Previously we have shown that feeding rats an iron enriched diet or an iron deficient diet alters expression of DMT1 in PT [11]. Dietary loading of iron was found to cause a decrease in PT DMT1 expression, whereas dietary iron restriction caused an increase in DMT1 expression. In PT cells DMT1 is expressed in the membranes of late endosomes and lysosomes [11]. Extracellular addition of transferrin to the apical membrane results in uptake of transferrin, followed by trafficking of transferrin to late endosomes and lysosomes where it colocalizes with DMT1 [11, 12]. We suggest that this mechanism represents the entry route of transferrin bound iron taken up from the urine, possible in the first instance by transferrin receptor 1 and or cubilin expressed in the apical brush border [19, 20]. DMT1 then transports the iron into the PT cell across the late endosomal and lysosomal membranes. From our data detailing the expression of FPN1 in PT cells we can speculate that iron may then transit to the BLM and be exported back into the circulation via FPN1.
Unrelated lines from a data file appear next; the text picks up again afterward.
theorem Counted.trans (a : Counted C s t) (b : Counted C t u) : Counted C s u where
  falls j r hr := by
    obtain ⟨y, hy, le⟩ := a.falls j r hr
    obtain ⟨z, hz, le'⟩ := b.falls j y hy
    exact ⟨z, hz, le'.trans le⟩
  retained j h := b.retained j (a.retained j h)
  exact := by
    rcases a.exact with first | ⟨c, hc, before, now⟩
    · rcases b.exact with second | ⟨c, hc, before, now⟩
      · refine .inl fun j r hr => ?_
        obtain ⟨y, hy, e⟩ := first j r hr
        obtain ⟨z, hz, e'⟩ := second j y hy
        exact ⟨z, hz, e'.trans e⟩
      · refine .inr ⟨c, hc, ?_, now⟩
        cases h : s.isRetained c with
        | false => rfl
        | true => exact absurd (a.retained c h) (by simp [before])
    · exact .inr ⟨c, hc, before, b.retained c now⟩

/-- Work that keeps the boards' open-tab counts, and what is RETAINED. -/
theorem Counted.of_boards (h : ∀ j r, s.board .active j = some r → ∃ y, t.board .active j = some y ∧
    y.openTabs = r.openTabs ∧ (s.isRetained j = true → t.isRetained j = true)) : Counted C s t where
  falls j r hr := by
    obtain ⟨y, hy, e, -⟩ := h j r hr
    exact ⟨y, hy, e.le⟩
  retained j hj := by
    cases hr : s.board .active j with
    | none => simp [State.isRetained, State.boardState, hr] at hj
    | some r =>
      obtain ⟨y, hy, -, kept⟩ := h j r hr
      exact kept hj
  exact := .inl fun j r hr => by
    obtain ⟨y, hy, e, -⟩ := h j r hr
    exact ⟨y, hy, e⟩

theorem State.isRetained_congr (h : t.tracker = s.tracker) (j : Nat) : t.isRetained j = s.isRetained j := by
  simp only [State.isRetained, State.boardState_congr h]

theorem State.isRetained_of_board {j : Nat} {r : Board} (hr : s.board .active j = some r) :
    s.isRetained j = true ↔ ∃ why, r.state = .retained why := by
  rw [State.isRetained, State.boardState_of_board hr]
  cases r.state <;> simp

theorem Counted.of_tracker (h : t.tracker = s.tracker) : Counted C s t := .of_boards fun j r hr =>
  ⟨r, by rw [State.board_congr h, hr], rfl, fun kept => by rw [State.isRetained_congr h, kept]⟩

theorem Counted.refl (s : State) : Counted C s s := .of_tracker rfl

/-- The open-tab counts read through a list of boards that a change leaves the same but for states. -/
theorem Counted.of_board_set {b : Nat} {r q : Board} (hr : s.board .active b = some r) (hq : t.board .active b = some q)
    (counts : q.openTabs = r.openTabs) (kept : s.isRetained b = true → t.isRetained b = true)
    (others : ∀ j, j ≠ b → t.board .active j = s.board .active j) : Counted C s t := by
  refine .of_boards fun j r' hr' => ?_
  by_cases e : j = b
  · subst e
    cases hr.symm.trans hr'
    exact ⟨q, hq, counts, kept⟩
  · refine ⟨r', (others j e).trans hr', rfl, fun h => ?_⟩
    rw [State.isRetained, State.boardState, others j e]
    exact h

/-- A board's state written over one that is not RETAINED. -/
theorem setBoardState_counted {b : Nat} {st : BoardState} {r : Board} (hr : s.board .active b = some r)
    (live : s.isRetained b = false) : Counted C s (setBoardState .active b st s) := by
  refine .of_board_set hr (setBoardState_self s st hr) rfl (fun h => by simp [live] at h) fun j hj => ?_
  rw [setBoardState, State.modBoard_same, if_neg (Ne.symm hj)]

theorem loseBoard_counted (b : Nat) (why : LostReason) (s : State) : Counted C s (loseBoard .active b why s) := by
  unfold loseBoard
  split
  · next p r hp hr =>
    split
    · exact .refl s
    · next live =>
      have lost := loseBoard_lost why hp hr (by simpa using live)
      rw [loseBoard_eq why hp hr (by simpa using live)] at lost
      refine .of_board_set hr lost.board rfl (fun h => ?_) lost.others
      obtain ⟨w, state⟩ := (State.isRetained_of_board hr).1 h
      simp [state, BoardState.terminal] at live
  · exact .refl s

/-- A retention of one of the boards C that is not RETAINED yet. -/
theorem retainNow_counted {b : Nat} {why : RetainReason} {p : Panel} {r : Board} (hb : C b) (hp : s.tracker.active = some p)
    (hr : s.board .active b = some r) (live : s.isRetained b = false) : Counted C s (retainNow b why s) := by
  have retained := retainNow_retained why hp hr
  obtain ⟨n, le, board⟩ := retained.board
  have now : (retainNow b why s).isRetained b = true := (State.isRetained_of_board board).2 ⟨why, rfl⟩
  refine ⟨fun j q hq => ?_, fun j h => ?_, .inr ⟨b, hb, live, now⟩⟩
  · by_cases e : j = b
    · subst e
      cases hr.symm.trans hq
      exact ⟨_, board, le⟩
    · obtain ⟨m, le', other⟩ := retained.others j q e hq
      exact ⟨_, other, le'⟩
  · by_cases e : j = b
    · subst e; exact now
    · cases hq : s.board .active j with
      | none => simp [State.isRetained, State.boardState, hq] at h
      | some q =>
        obtain ⟨m, -, other⟩ := retained.others j q e hq
        exact (State.isRetained_of_board other).2 ((State.isRetained_of_board hq).1 h)

theorem retain_counted {b : Nat} (why : RetainReason) (hb : C b) (s : State) : Counted C s (retain b why s) := by
  rcases retain_cases b why s with ⟨same, -⟩ | ⟨p, r, hp, hr, reach, run⟩
  · rw [same]; exact .refl s
  · rw [run]
    refine retainNow_counted hb hp hr ?_
    cases h : s.isRetained b with
    | false => rfl
    | true =>
      obtain ⟨w, state⟩ := (State.isRetained_of_board hr).1 h
      rcases reach with e | e | e | e <;> simp [e] at state

theorem writePlace_counted (s : State) : Counted C s (writePlace s) := .of_tracker (writePlace_frame s).1

theorem tornBoard_counted (b : Nat) (holding : Bool) (s : State) : Counted C s (tornBoard b holding s) := by
  have lost : Counted C s (releaseSlot s.serviceDest (loseBoard .active b .torn s)) :=
    (loseBoard_counted b .torn s).trans (.of_tracker (releaseSlot_frame _ _).1)
  unfold tornBoard
  dsimp only
  split
  · refine lost.trans (Counted.of_tracker ?_)
    exact (writePlace_frame _).1
  · exact lost.trans ((Counted.of_tracker (releaseContingency_frame _).1).trans (.of_tracker (freeService_rest _).1))

/-- Lowering the counts of a tab's boards takes one from each (R56). -/
theorem lowerCounts_lowersOne {x : Tab} (apart : x.linked ≠ some x.owner) {b : Nat} {q : Board}
    (joined : b = x.owner ∨ x.linked = some b) (hq : s.board .active b = some q) :
    (lowerCounts x s).board .active b = some { q with openTabs := q.openTabs - 1 } := by
  have lower (c : Nat) (w : State) : (lowerBoard c w).board .active b =
      if c = b then (w.board .active b).map (fun r => { r with openTabs := r.openTabs - 1 }) else w.board .active b := by
    rw [lowerBoard, State.modBoard_board]
  unfold lowerCounts
  cases hl : x.linked with
  | none =>
    dsimp only
    rw [lower, if_pos (joined.resolve_right (by simp [hl])).symm, hq]
    rfl
  | some o =>
    dsimp only
    rw [lower, lower, hq]
    rcases joined with rfl | e
    · have other : o ≠ x.owner := fun e => apart (by rw [hl, e])
      rw [if_neg other, if_pos rfl]
      rfl
    · cases hl.symm.trans e
      have other : x.owner ≠ b := fun e => apart (by rw [hl, e])
      rw [if_pos rfl, if_neg other]
      rfl

/-- The counts of a tab's boards once it is over, from the state in which they were lowered (R56). -/
theorem Counted.lowered {x : Tab} (h : Counted (fun b => b = x.owner ∨ x.linked = some b) (lowerCounts x s) t)
    (apart : x.linked ≠ some x.owner) {b : Nat} {q : Board} (joined : b = x.owner ∨ x.linked = some b)
    (hq : s.board .active b = some q) : ∃ y, t.board .active b = some y ∧ y.openTabs ≤ q.openTabs - 1 ∧
      ((∀ c, c = x.owner ∨ x.linked = some c → t.isRetained c = s.isRetained c) → y.openTabs = q.openTabs - 1) := by
  have low := lowerCounts_lowersOne apart joined hq
  obtain ⟨y, hy, le⟩ := h.falls b _ low
  refine ⟨y, hy, le, fun same => ?_⟩
  rcases h.exact with same' | ⟨c, hc, before, now⟩
  · obtain ⟨z, hz, e⟩ := same' b _ low
    cases hy.symm.trans hz
    exact e
  · rw [State.isRetained_of_bare (lowerCounts_bare s x), ← same c hc] at before
    exact absurd (now.symm.trans before) (by simp)

/-- The skip of a tab lowers its boards' counts (R56, R71). -/
theorem markSkipped_lowering {i : Nat} {y : Tab} (why : SkipReason) (hy : s.tab i = some y) : ∃ w, w.tracker = s.tracker ∧
    markSkipped i why s = lowerCounts y w := by
  refine ⟨(leaveLists i s).modTab i (Tab.skipped why), rfl, ?_⟩
  simp only [markSkipped, hy]
  rfl

/-! ### A torn board that the picker holds -/

/-- Trying a PLACE leaves the service but for its window. -/
theorem writePlace_keeps (s : State) : (writePlace s).hand.service.map (fun v => (v.torn, v.dest)) =
    s.hand.service.map fun v => (v.torn, v.dest) := by
  unfold writePlace
  split
  · next v hv =>
    (repeat' split) <;> simp only [State.modService_hand, writePicker_rest, hv, Option.map_some]
    split <;> rfl
  · rfl

theorem tornBoard_holds {v : Service} {b : Nat} {p : Panel} {r : Board} (hv : s.hand.service = some v)
    (hp : s.tracker.active = some p) (hr : s.board .active b = some r) (hs : r.state.terminal = false) :
    (tornBoard b true s).boardState .active b = some (.lost .torn) ∧ (tornBoard b true s).disp = s.disp ∧
      (tornBoard b true s).hand.service.map (fun v => (v.torn, v.dest)) = some (true, .bin) := by
  obtain ⟨u, hu, torn, service, -⟩ := torn_lost hv hp hr hs
  set w := u.modService fun v => { v with torn := true, dest := .bin, index := .notNeeded, window := none } with hw
  have run : tornBoard b true s = writePlace w := by
    simp only [tornBoard, hu, if_true]
    rfl
  obtain ⟨tracker, disp, -⟩ := writePlace_frame w
  rw [run]
  refine ⟨?_, disp.trans torn.disp, ?_⟩
  · rw [State.boardState_congr tracker]
    exact State.boardState_of_board torn.board
  · rw [writePlace_keeps, hw, State.modService_hand, service]
    rfl

/-- The service of the board whose early lift has begun (R132). -/
theorem State.service_of_early {b : Nat} (h : s.earlyLift b ≠ .none) : ∃ v, s.hand.service = some v ∧
    v.panel = s.activeId ∧ v.board = b := by
  unfold State.earlyLift at h
  split at h
  · next v hv =>
    split at h
    · next serves => exact ⟨v, hv, serves⟩
    · exact absurd rfl h
  · exact absurd rfl h

end

end Sys2Proof.Machine
end

section
/-! What the settling of a tab makes of it, its board and the picker's order, for each row of R93 and R94. -/

namespace Sys2Proof.Machine

/-- The open-tab counts of the tab's boards were lowered, and nothing else was done to a count but where a board of it becomes
RETAINED (R56). -/
def LoweredOnce (y : Tab) (s u : State) : Prop :=
  ∃ x : State, x.tracker = s.tracker ∧ Counted (fun b => b = y.owner ∨ y.linked = some b) (lowerCounts y x) u

section
variable {s u t : State} {h : Head} {i : Nat} {y : Tab} {stopped : Bool} {how : CutHow} {p : Panel} {r : Board}

/-- The end of a tab that is SKIPPED: its entry, the queues and the counts. -/
structure SkippedNow (i : Nat) (y : Tab) (s u : State) : Prop where
  tab : u.tab i = some (y.skipped .withdrawn)
  queues : QueuesIn s u
  counts : LoweredOnce y s u

theorem markSkipped_now (hy : s.tab i = some y) : SkippedNow i y s (markSkipped i .withdrawn s) := by
  obtain ⟨w, tracker, run⟩ := markSkipped_lowering .withdrawn hy
  exact ⟨markSkipped_tab .withdrawn hy, markSkipped_queues i .withdrawn s, w, tracker, run ▸ .refl _⟩

/-- What follows a skip within the tracker and the picker. -/
theorem SkippedNow.after (skip : SkippedNow i y s u) (disp : t.disp = u.disp)
    (counts : Counted (fun b => b = y.owner ∨ y.linked = some b) u t) : SkippedNow i y s t := by
  obtain ⟨w, tracker, lowered⟩ := skip.counts
  exact ⟨by rw [State.tab, disp]; exact skip.tab, skip.queues.trans (.of_heads (by rw [disp])), w, tracker,
    lowered.trans counts⟩

section
variable (hy : s.tab i = some y) (hp : s.tracker.active = some p) (hr : s.board .active y.owner = some r)
include hy hp hr

omit hy in
/-- The board of the tab after the skip: its state stands. -/
theorem markSkipped_board : ∃ n ≤ r.openTabs,
    (markSkipped i .withdrawn s).board .active y.owner = some { r with openTabs := n } ∧
      (markSkipped i .withdrawn s).tracker.active = some p := by
  obtain ⟨n, le, board⟩ := markSkipped_owner (i := i) .withdrawn hr
  exact ⟨n, le, board, (markSkipped_active .withdrawn s).trans hp⟩

section
variable (standing : y.standing = false) (release : y.release = true) (hs : r.state = .releasing)
include standing release hs

theorem settles_lifted (early : s.earlyLift y.owner = .lifted) : SkippedNow i y s (settleTab h stopped how i s) ∧
    (settleTab h stopped how i s).boardState .active y.owner = some (.lost .torn) ∧
    (settleTab h stopped how i s).hand.service.map (fun v => (v.torn, v.dest)) = some (true, .bin) := by
  obtain ⟨v, hv, -⟩ := State.service_of_early (s := s) (b := y.owner) (by rw [early]; nofun)
  obtain ⟨n, -, board, active⟩ := markSkipped_board hp hr
  obtain ⟨hand, -⟩ := State.blocks_of_bare (markSkipped_bare s i .withdrawn)
  obtain ⟨state, disp, service⟩ := tornBoard_holds (by rw [hand]; exact hv) active board (by dsimp only; rw [hs]; rfl)
  rw [settleTab_lifted hy standing release early]
  exact ⟨(markSkipped_now hy).after disp (tornBoard_counted _ _ _), state, service⟩

theorem settles_dropped (early : s.earlyLift y.owner = .dropped) : SkippedNow i y s (settleTab h stopped how i s) ∧
    (settleTab h stopped how i s).boardState .active y.owner = some (.lost .torn) ∧
    (settleTab h stopped how i s).hand.service = none := by
  obtain ⟨v, hv, -⟩ := State.service_of_early (s := s) (b := y.owner) (by rw [early]; nofun)
  obtain ⟨n, -, board, active⟩ := markSkipped_board hp hr
  obtain ⟨hand, -⟩ := State.blocks_of_bare (markSkipped_bare s i .withdrawn)
  obtain ⟨torn, service⟩ := tornBoard_dropped (by rw [hand]; exact hv) active board (by dsimp only; rw [hs]; rfl)
  rw [settleTab_dropped hy standing release early]
  exact ⟨(markSkipped_now hy).after torn.disp (tornBoard_counted _ _ _), State.boardState_of_board torn.board, service⟩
In conclusion we have developed an affinity purified antisera that specifically recognizes rat FPN1. In rat kidney PT FPN1 is expressed on the BLM of S1, S2 and S3 segments. Under conditions of increased cellular iron, intracellularly expressed FPN1 traffics to the plasma membrane. We suggest that these data indicate that iron is vectorially transported across PT cells in urine to blood direction and this may represent a hitherto undescribed mechanism for salvaging iron filtered by the glomerulus.